O dia que não terminou (Por Ricardo Leitão) – Heron Cid
Artigos

O dia que não terminou (Por Ricardo Leitão)

19 de janeiro de 2023 às 16h01
Manifestantes invadem Congresso, STF e Palácio do Planalto (Foto: Marcelo Camargo/Agência Brasil)

O domingo, 8 de janeiro, vai lançar sua sombra nefasta sobre o Brasil por um longo tempo. Alguns golpistas que invadiram e depredaram o Palácio do Planalto, o Congresso e o Supremo Tribunal Federal serão punidos, assim como os que organizaram as invasões e seus financiadores. Autoridades públicas omissas e coniventes receberão suas penas. Operários e restauradores farão ressurgir o brilho das sedes do três Poderes. E o Brasil, então, retornará à marcha da reconstrução do País, balizado pelo desejo de paz depois de quatro anos de radicalização.

De imediato, talvez não. A conjuntura que explodiu no dia 8 de janeiro não se exauriu e o seu pior reflexo é o agravamento das relações do presidente Luiz Inácio Lula da Silva com os comandantes do Exército, da Marinha e da Aeronáutica. Tais relações foram institucionais nas gestões anteriores do petista, contudo terminaram envenenadas pelo bolsonarismo, que ainda prevalece em parte expressiva das três Forças. Por quatro anos, os líderes fardados se deixaram manipular pelas manobras golpistas do ex-presidente. Replicando o discurso de Bolsonaro, criticaram a urna eletrônica; exigiram o voto impresso e até uma apuração paralela dos votos da eleição presidencial – todas iniciativas inconstitucionais.

Em homenagem à desmoralização, permitiram que golpistas montassem acampamentos nas portas de seus quartéis, em dezenas de estados, com faixas pedindo a volta da ditadura – o que também é inconstitucional. De um desses acampamentos, diante do Quartel General do Exército, em Brasília, partiram milhares de golpistas que invadiram o Congresso, o STF e o Palácio do Planalto, no dia 8.

Por duas vezes, em dezembro, já depois da eleição de Lula, o governo do Distrito Federal tentou desmontar o acampamento, porém foi impedido pelo Exército. Insistiu na noite do dia 8, mas negociaram a operação para a manhã seguinte, 9, por supostamente estarem nas tendas esposas de oficiais, solidárias com os golpistas.

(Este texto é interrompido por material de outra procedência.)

/-- PC after an instruction, class by class, from the state before it (10_state R26). -/
def pcAfter (i : Instr) (s : State) : Addr :=
  match i with
  | .bpl off => if s.flags.n = false then s.pc + 2 + sext16 off else s.pc + 2
  | .bmi off => if s.flags.n = true then s.pc + 2 + sext16 off else s.pc + 2
  | .bvc off => if s.flags.v = false then s.pc + 2 + sext16 off else s.pc + 2
  | .bvs off => if s.flags.v = true then s.pc + 2 + sext16 off else s.pc + 2
  | .bcc off => if s.flags.c = false then s.pc + 2 + sext16 off else s.pc + 2
  | .bcs off => if s.flags.c = true then s.pc + 2 + sext16 off else s.pc + 2
  | .bne off => if s.flags.z = false then s.pc + 2 + sext16 off else s.pc + 2
  | .beq off => if s.flags.z = true then s.pc + 2 + sext16 off else s.pc + 2
  | .jmpAbs target | .jsr target => target
  | .jmpInd ptr => s.indirectTarget coreConfig.jmpIndPageWrap ptr
  | .rts => hiLo (s.memRead (stackAddr (s.sp + 2))) (s.memRead (stackAddr (s.sp + 1))) + 1
  | .brk => s.pc + 2
  | .jam => s.pc
  | other => s.pc + BitVec.ofNat 16 (1 + other.mode.operandBytes)

/-- The mnemonics that may write C (10_state R33). -/
def writesC : List Mnemonic := [.asl, .lsr, .rol, .ror, .slo, .cmp, .cpx, .cpy, .clc, .sec, .plp]

/-- The mnemonics that may write Z and N (10_state R33). -/
def writesZN : List Mnemonic :=
  [.ora, .and, .eor, .asl, .lsr, .rol, .ror, .cmp, .cpx, .cpy, .lda, .ldx, .ldy, .tax, .tay, .txa, .tya, .tsx, .inx, .iny,
   .dex, .dey, .pla, .slo, .bit, .plp]

/-- The mnemonics that write A (10_state R21). -/
def writesA : List Mnemonic := [.lda, .txa, .tya, .pla, .ora, .and, .eor, .asl, .lsr, .rol, .ror, .slo]

/-- Two states that agree on everything but the flags I, D and B. -/
def AgreeButIDB (s t : State) : Prop :=
  t.pc = s.pc ∧ SameRegisters s t ∧ t.mem = s.mem ∧ t.jammed = s.jammed ∧ t.flags.c = s.flags.c ∧ t.flags.z = s.flags.z ∧
  t.flags.v = s.flags.v ∧ t.flags.n = s.flags.n

/-- The addresses an instruction stores to, by the functions its meaning uses. -/
def storedAddrs : Instr → State → List Addr
  | .aslZp b, s => [s.effAddr (.zp b)]
  | .aslZpx b, s => [s.effAddr (.zpx b)]
  | .aslAbs a, s => [s.effAddr (.abs a)]
  | .aslAbsx a, s => [s.effAddr (.absx a)]
  | .lsrZp b, s => [s.effAddr (.zp b)]
  | .lsrZpx b, s => [s.effAddr (.zpx b)]
  | .lsrAbs a, s => [s.effAddr (.abs a)]
  | .lsrAbsx a, s => [s.effAddr (.absx a)]
  | .rolZp b, s => [s.effAddr (.zp b)]
  | .rolZpx b, s => [s.effAddr (.zpx b)]
  | .rolAbs a, s => [s.effAddr (.abs a)]
  | .rolAbsx a, s => [s.effAddr (.absx a)]
  | .rorZp b, s => [s.effAddr (.zp b)]
  | .rorZpx b, s => [s.effAddr (.zpx b)]
  | .rorAbs a, s => [s.effAddr (.abs a)]
  | .rorAbsx a, s => [s.effAddr (.absx a)]
  | .staZp b, s => [s.effAddr (.zp b)]
  | .staZpx b, s => [s.effAddr (.zpx b)]
  | .staAbs a, s => [s.effAddr (.abs a)]
  | .staAbsx a, s => [s.effAddr (.absx a)]
  | .staAbsy a, s => [s.effAddr (.absy a)]
  | .staIndx b, s => [s.effAddr (.indx b)]
  | .staIndy b, s => [s.effAddr (.indy b)]
  | .stxZp b, s => [s.effAddr (.zp b)]
  | .stxZpy b, s => [s.effAddr (.zpy b)]
  | .stxAbs a, s => [s.effAddr (.abs a)]
  | .styZp b, s => [s.effAddr (.zp b)]
  | .styZpx b, s => [s.effAddr (.zpx b)]
  | .styAbs a, s => [s.effAddr (.abs a)]
  | .slo o, s => [s.effAddr o.toMem]
  | .pha, s | .php, s => [stackAddr s.sp]
  | .jsr _, s => [stackAddr s.sp, stackAddr (s.sp - 1)]
  | _, _ => []

end Sys2Proof.Claims

open Sys2Proof.Claims

/-! Encoding and decoding -/

/-- Words of several families, written bit by bit from 30_encoding R64 and R83, decode to their instructions. The byte
values are the spec's choice D2, but for A9. -/
def Obligations.WordsWrittenFromTheMapDecode : Prop :=
  ∀ (cfg : Config) (b lo hi : Byte),
    decode cfg [0b10101001, b] = .ok (.ldaImm b) ∧ decode cfg [0b00110001, b] = .ok (.andIndy b) ∧
    decode cfg [0b01101010] = .ok .rorAcc ∧ decode cfg [0b11011101, lo, hi] = .ok (.cmpAbsx (hiLo hi lo)) ∧
    decode cfg [0b10010110, b] = .ok (.stxZpy b) ∧ decode cfg [0b11010000, b] = .ok (.bne b) ∧
    decode cfg [0b01101100, lo, hi] = .ok (.jmpInd (hiLo hi lo)) ∧ decode cfg [0b00101000] = .ok .plp ∧
    decode cfg [0b11001010] = .ok .dex ∧ decode cfg [0b00000000, b] = .ok .brk

/-- Decoding the encoding of any well-formed instruction gives it back, whatever bytes follow and whatever the
parameters: every operand, at every value. -/
def Obligations.DecodeOfEncodeIsTheInstruction : Prop :=
  ∀ (cfg : Config) (i : Instr) (rest : List Byte), wellFormed cfg i = true → decode cfg (encode cfg i ++ rest) = .ok i

/-- The other direction: bytes that decode begin with the encoding of what they decode to, which is well formed; for BRK,
whose padding byte is not read (R159, D16), they begin with its opcode byte. -/
def Obligations.DecodedBytesBeginWithTheEncoding : Prop :=
  ∀ (cfg : Config) (bytes : List Byte) (i : Instr), decode cfg bytes = .ok i →
    wellFormed cfg i = true ∧ (i ≠ .brk → ∃ rest, bytes = encode cfg i ++ rest) ∧
    (i = .brk → ∃ rest, bytes = 0x00 :: rest)

/-- The dispatch table holds exactly the 126 fixed entries of 30_encoding R83, the JAM entry JAM_OPCODE adds and the SLO
entry SLO_OPCODE adds: for every byte, mnemonic and mode. The byte values are the spec's choices D2 to D5. -/
def Obligations.TableIsExactlyTheOpcodeMap : Prop :=
  opcodeMap.length = 126 ∧
  ∀ (cfg : Config) (op : Byte) (m : Mnemonic) (md : Mode),
    tableEntry cfg op = some (m, md) ↔
      (m, md, op) ∈ opcodeMap ∨
      (∃ j, cfg.jamOpcode = some j ∧ op = j.byte ∧ m = .jam ∧ md = .imp) ∨
      (∃ f, cfg.sloOpcode = some f ∧ op = f.byte ∧ m = .slo ∧ md = f.mode)

/-- The parameter entries (R86, R87): a byte is JAM exactly when it is JAM_OPCODE, and then of length 1; a byte is SLO
exactly when it is SLO_OPCODE, of length 2 in ZP, ZPX, INDX and INDY and 3 in ABS, ABSX and ABSY. 0x02 is not JAM, and JAM
does not advance PC. With `none`, every candidate byte is unmapped. -/
def Obligations.ParameterBytesAreJamAndSlo : Prop :=
  ∀ (cfg : Config) (op : Byte),
    ((∃ md, tableEntry cfg op = some (.jam, md)) ↔ ∃ j, cfg.jamOpcode = some j ∧ op = j.byte) ∧
    ((∃ md, tableEntry cfg op = some (.jam, md)) → opcodeLength cfg op = some 1 ∧ op ≠ 0x02) ∧
    (∀ md, tableEntry cfg op = some (.slo, md) ↔ ∃ f, cfg.sloOpcode = some f ∧ op = f.byte ∧ md = f.mode) ∧
    (∀ md, tableEntry cfg op = some (.slo, md) → md ∈ [Mode.zp, .zpx, .indx, .indy] → opcodeLength cfg op = some 2) ∧
    (∀ md, tableEntry cfg op = some (.slo, md) → md ∈ [Mode.abs, .absx, .absy] → opcodeLength cfg op = some 3) ∧
    (cfg.jamOpcode = none → ∀ j : JamByte, lookup cfg j.byte = none) ∧
    (cfg.sloOpcode = none → ∀ f : SloForm, lookup cfg f.byte = none) ∧
    ∀ s t, exec .jam s = .next t → t.pc = s.pc

/-- The bytes of the NMOS 6502's ADC, SBC, INC, DEC and RTI are unmapped whatever the parameters (R85, decision D3). -/
def Obligations.AbsentInstructionsAreUnmapped : Prop :=
  ∀ (cfg : Config) (op : Byte),
    op ∈ ([0x61, 0x65, 0x69, 0x6D, 0x71, 0x75, 0x79, 0x7D] ++ [0xE1, 0xE5, 0xE9, 0xED, 0xF1, 0xF5, 0xF9, 0xFD] ++
      [0xE6, 0xEE, 0xF6, 0xFE] ++ [0xC6, 0xCE, 0xD6, 0xDE] ++ [0x40] : List Byte) →
    lookup cfg op = none

/-- The opcode byte alone decides the instruction's mnemonic, mode and length, whatever bytes follow it, and the length is
that of the mode (R64) but for BRK. -/
def Obligations.OpcodeByteAloneDecidesTheForm : Prop :=
  ∀ (cfg : Config) (op : Byte) (rest : List Byte) (i : Instr), decode cfg (op :: rest) = .ok i →
    tableEntry cfg op = some (i.mnemonic, i.mode) ∧ opcodeLength cfg op = some (encode cfg i).length ∧
    (encode cfg i).length = (if i = .brk then 2 else 1 + i.mode.operandBytes)

/-! Addressing -/

/-- The zero-page forms (R70 to R72): the address is the byte, or the byte plus X or Y modulo 256; one operand byte.
Only LDX and STX have ZPY. -/
def Obligations.ZeroPageFormsWrapAtEightBits : Prop :=
  ∀ (b : Byte) (s : State),
    (s.effAddr (.zp b)).toNat = b.toNat ∧ (s.effAddr (.zpx b)).toNat = (b.toNat + s.x.toNat) % 256 ∧
    (s.effAddr (.zpy b)).toNat = (b.toNat + s.y.toNat) % 256 ∧
    memLength (.zp b) = 2 ∧ memLength (.zpx b) = 2 ∧ memLength (.zpy b) = 2 ∧
    ∀ cfg op m, tableEntry cfg op = some (m, .zpy) → m = .ldx ∨ m = .stx

/-- The absolute forms (R73 to R75): the little-endian operand, or that plus X or Y modulo 65536; two operand bytes. -/
def Obligations.AbsoluteFormsWrapAtSixteenBits : Prop :=
  ∀ (lo hi : Byte) (s : State),
    (s.effAddr (.abs (hiLo hi lo))).toNat = hi.toNat * 256 + lo.toNat ∧
    (s.effAddr (.absx (hiLo hi lo))).toNat = (hi.toNat * 256 + lo.toNat + s.x.toNat) % 65536 ∧
    (s.effAddr (.absy (hiLo hi lo))).toNat = (hi.toNat * 256 + lo.toNat + s.y.toNat) % 65536 ∧
    memLength (.abs (hiLo hi lo)) = 3 ∧ memLength (.absx (hiLo hi lo)) = 3 ∧ memLength (.absy (hiLo hi lo)) = 3

/-- The pointer forms (R77, R78): both bytes of the pointer lie in the zero page, the second one byte on modulo 256, the low
byte first; INDY adds Y modulo 65536. The wrap of INDY's pointer is the spec's choice D7. -/
def Obligations.PointerFormsReadTheZeroPage : Prop :=
  ∀ (b : Byte) (s : State) (lo hi : Addr),
    (lo.toNat = (b.toNat + s.x.toNat) % 256 → hi.toNat = (b.toNat + s.x.toNat + 1) % 256 →
      (s.effAddr (.indx b)).toNat = (s.memRead hi).toNat * 256 + (s.memRead lo).toNat) ∧
    (lo.toNat = b.toNat → hi.toNat = (b.toNat + 1) % 256 →
      (s.effAddr (.indy b)).toNat = ((s.memRead hi).toNat * 256 + (s.memRead lo).toNat + s.y.toNat) % 65536) ∧
    memLength (.indx b) = 2 ∧ memLength (.indy b) = 2

/-! State -/

/-- The status byte (R29, R30): N V U B D I Z C from bit 7 to bit 0 with U = 1; decoding takes the seven flags from bits 0
to 4, 6 and 7; the two round trips. The spec marks R29's layout, the places of Z, I, D and B in it, as its own derivation,
from the order in which its source lists the flags. -/
def Obligations.StatusByteLayoutAndRoundTrips : Prop :=
  (∀ p : Flags, p.encodeP.toNat = 128 * p.n.toNat + 64 * p.v.toNat + 32 + 16 * p.b.toNat + 8 * p.d.toNat + 4 * p.i.toNat +
    2 * p.z.toNat + p.c.toNat) ∧
  (∀ w : Byte, (Flags.decodeP w).c.toNat = w.toNat % 2 ∧ (Flags.decodeP w).z.toNat = w.toNat / 2 % 2 ∧
    (Flags.decodeP w).i.toNat = w.toNat / 4 % 2 ∧ (Flags.decodeP w).d.toNat = w.toNat / 8 % 2 ∧
    (Flags.decodeP w).b.toNat = w.toNat / 16 % 2 ∧ (Flags.decodeP w).v.toNat = w.toNat / 64 % 2 ∧
    (Flags.decodeP w).n.toNat = w.toNat / 128) ∧
  (∀ p : Flags, Flags.decodeP p.encodeP = p) ∧ (∀ w : Byte, (Flags.decodeP w).encodeP = w ||| 0x20)

/-- `setZN` overwrites Z and N from the result and writes no other flag (R31). -/
def Obligations.SetZNOverwritesZAndN : Prop :=
  ∀ (p : Flags) (v : Byte), ZNFrom v (p.setZN v) ∧
    p.setZN v = { p with z := (p.setZN v).z, n := (p.setZN v).n }

/-- Reset gives every component the value of R38's table: registers, flags, status byte, every byte of memory, `jammed`, the
loop state. The spec marks the lines of the status byte and of `jammed` as its own derivations. -/
def Obligations.ResetIsTheCanonicalInitialState : Prop :=
  State.reset.pc = 0x0000 ∧ State.reset.a = 0x00 ∧ State.reset.x = 0x00 ∧ State.reset.y = 0x00 ∧ State.reset.sp = 0xFF ∧
  State.reset.flags = ⟨false, false, false, false, false, false, false⟩ ∧ State.reset.flags.unused = true ∧
  State.reset.flags.encodeP = 0x20 ∧ (∀ addr : Addr, State.reset.memRead addr = 0x00) ∧ State.reset.jammed = false ∧
  State.reset.loopState = .running

/-- The invariant of the model holds at reset. -/
def Obligations.ResetMeetsTheInvariant : Prop := State.reset.Inv

/-- From every state that meets the invariant, a step under any parameters gives a state that meets it, and so does the
core's own step, each operation of the host, and a whole run. The form is the model's choice, Log 9, and the fuel Log 8. -/
def Obligations.EveryStepKeepsMemoryCanonical : Prop :=
  ∀ (cfg : Config) (s t : State), s.Inv →
    (stepWith cfg s = .next t → t.Inv) ∧ (step s = .next t → t.Inv) ∧ (Reaches s t → t.Inv) ∧
    (∀ fuel, (runCall cfg fuel s).1.Inv) ∧ (∀ addr v, (s.writeByte addr v).Inv) ∧ (∀ addr, (s.setPC addr).Inv) ∧
    (∀ nbits w, (s.withFetchWord nbits w).Inv)

/-- Two canonical memories that read alike at every address are equal data. The canonical form is the model's choice, Log
9. -/
def Obligations.CanonicalMemoriesThatReadAlikeAreEqual : Prop :=
  ∀ s t : State, s.Inv → t.Inv → SameMemory s t → s.mem = t.mem

/-- PC after every instruction, by the class table of R26, which the spec derives from the instruction rules. -/
def Obligations.PcAfterEveryInstruction : Prop :=
  ∀ (i : Instr) (s t : State), exec i s = .next t → t.pc = pcAfter i s

/-- Only the instructions R33 lists write each flag, for every instruction; the list is the spec's derivation from the
instruction rules. -/
def Obligations.OnlyTheListedInstructionsWriteEachFlag : Prop :=
  ∀ (i : Instr) (s t : State), exec i s = .next t →
    (i.mnemonic ∉ writesC → t.flags.c = s.flags.c) ∧
    (i.mnemonic ∉ writesZN → t.flags.z = s.flags.z ∧ t.flags.n = s.flags.n) ∧
    (i.mnemonic ∉ [.sei, .cli, .brk, .plp] → t.flags.i = s.flags.i) ∧
    (i.mnemonic ∉ [.sed, .cld, .plp] → t.flags.d = s.flags.d) ∧
    (i.mnemonic ∉ [.brk, .plp] → t.flags.b = s.flags.b) ∧
    (i.mnemonic ∉ [.bit, .clv, .plp] → t.flags.v = s.flags.v)

/-- Only the instructions R21, R22, R23 and R27 list write A, X, Y and SP, for every instruction; the lists are the spec's
derivation from the instruction rules. -/
def Obligations.OnlyTheListedInstructionsWriteEachRegister : Prop :=
  ∀ (i : Instr) (s t : State), exec i s = .next t →
    (i.mnemonic ∉ writesA → t.a = s.a) ∧
    (i.mode ≠ .acc → i.mnemonic ∈ [.asl, .lsr, .rol, .ror] → t.a = s.a) ∧
    (i.mnemonic ∉ [.ldx, .tax, .tsx, .inx, .dex] → t.x = s.x) ∧
    (i.mnemonic ∉ [.ldy, .tay, .iny, .dey] → t.y = s.y) ∧
    (i.mnemonic ∉ [.txs, .pha, .php, .jsr, .pla, .plp, .rts] → t.sp = s.sp)

/-- No instruction but BIT and PLP makes V 1 where it was 0: there is no set-overflow instruction (R158, decision D21). -/
def Obligations.OnlyBitAndPlpSetOverflow : Prop :=
  ∀ (i : Instr) (s t : State), exec i s = .next t → s.flags.v = false → t.flags.v = true →
    i.mnemonic = .bit ∨ i.mnemonic = .plp

/-- I, D and B have no effect on any result: from states that agree on everything else, every instruction but PHP, the
one that reads them, ends in states that agree on everything else (R34, derived by the spec). -/
def Obligations.FlagsIDBAffectNoOtherResult : Prop :=
  ∀ (i : Instr) (s s' t : State), i ≠ .php → AgreeButIDB s s' → exec i s = .next t →
    ∃ t', exec i s' = .next t' ∧ AgreeButIDB t t'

Dias antes, um episódio anunciou que se aproximava o ponto de ruptura. Pela primeira vez desde a redemocratização, em 1985, um ex-comandante da Marinha, Almir Garnier Santos, oponente de Lula, se recusou a passar a faixa de comando a seu sucessor, o almirante Marcos Sampaio Olsen, nomeado pelo petista. Na solenidade estava presente o novo ministro da Defesa, José Múcio Monteiro.

No dia 8, o ponto se rompeu. Às 15 horas e 10 minutos, sem qualquer resistência do Batalhão da Guarda Presidencial, a horda golpista invadiu o Palácio do Planalto. Vandalizaram o que encontraram pela frente, tentaram provocar um incêndio e rumaram para o gabinete do presidente Lula, para invadi-lo. Só duas horas depois chegou parte da tropa de defesa, a essa altura com pouco a fazer além de testemunhar a quebradeira. O Batalhão da Guarda Presidencial é subordinado ao Gabinete de Segurança Institucional, o GSI. No governo Bolsonaro, o GSI foi comandado pelo general reformado Augusto Heleno, um dos militares mais próximos do ex-presidente. Todos os integrantes do gabinete foram dispensados por Lula.

Omissão, conivência ou incompetência? Ou tudo junto? A opinião do novo presidente é clara: “Teve muita gente conivente. Teve muita gente da Polícia Militar de Brasília conivente, das Forças Armadas conivente. A porta do Palácio do Planalto foi aberta para essa gente entrar, porque não tem porta quebrada. Alguém facilitou a entrada deles”, afirmou Lula.

A Polícia Federal iniciou investigações para identificar, entre os integrantes do GSI, quem colaborou com os invasores. Ainda que surjam alguns resultados, seus efeitos seriam limitados diante da questão maior: a desconfiança mútua entre Lula e os comandantes militares. Admite-se que, no momento, as Forças estejam divididas em três grupos: os bolsonaristas de extrema direita, que apoiariam um golpe; os bolsonaristas legalistas e, por fim, os profissionais legalistas que afirmam respeitar a Constituição. Não há nenhum grupo majoritário. A missão do ministro da Defesa, José Múcio Monteiro, é desbolsonarizá-los, pacificá-los e confirmá-los como defensores da democracia.

Não é uma missão fácil. No entanto, absolutamente necessária. A sombra nefasta do 8 de janeiro terá de se dissipar.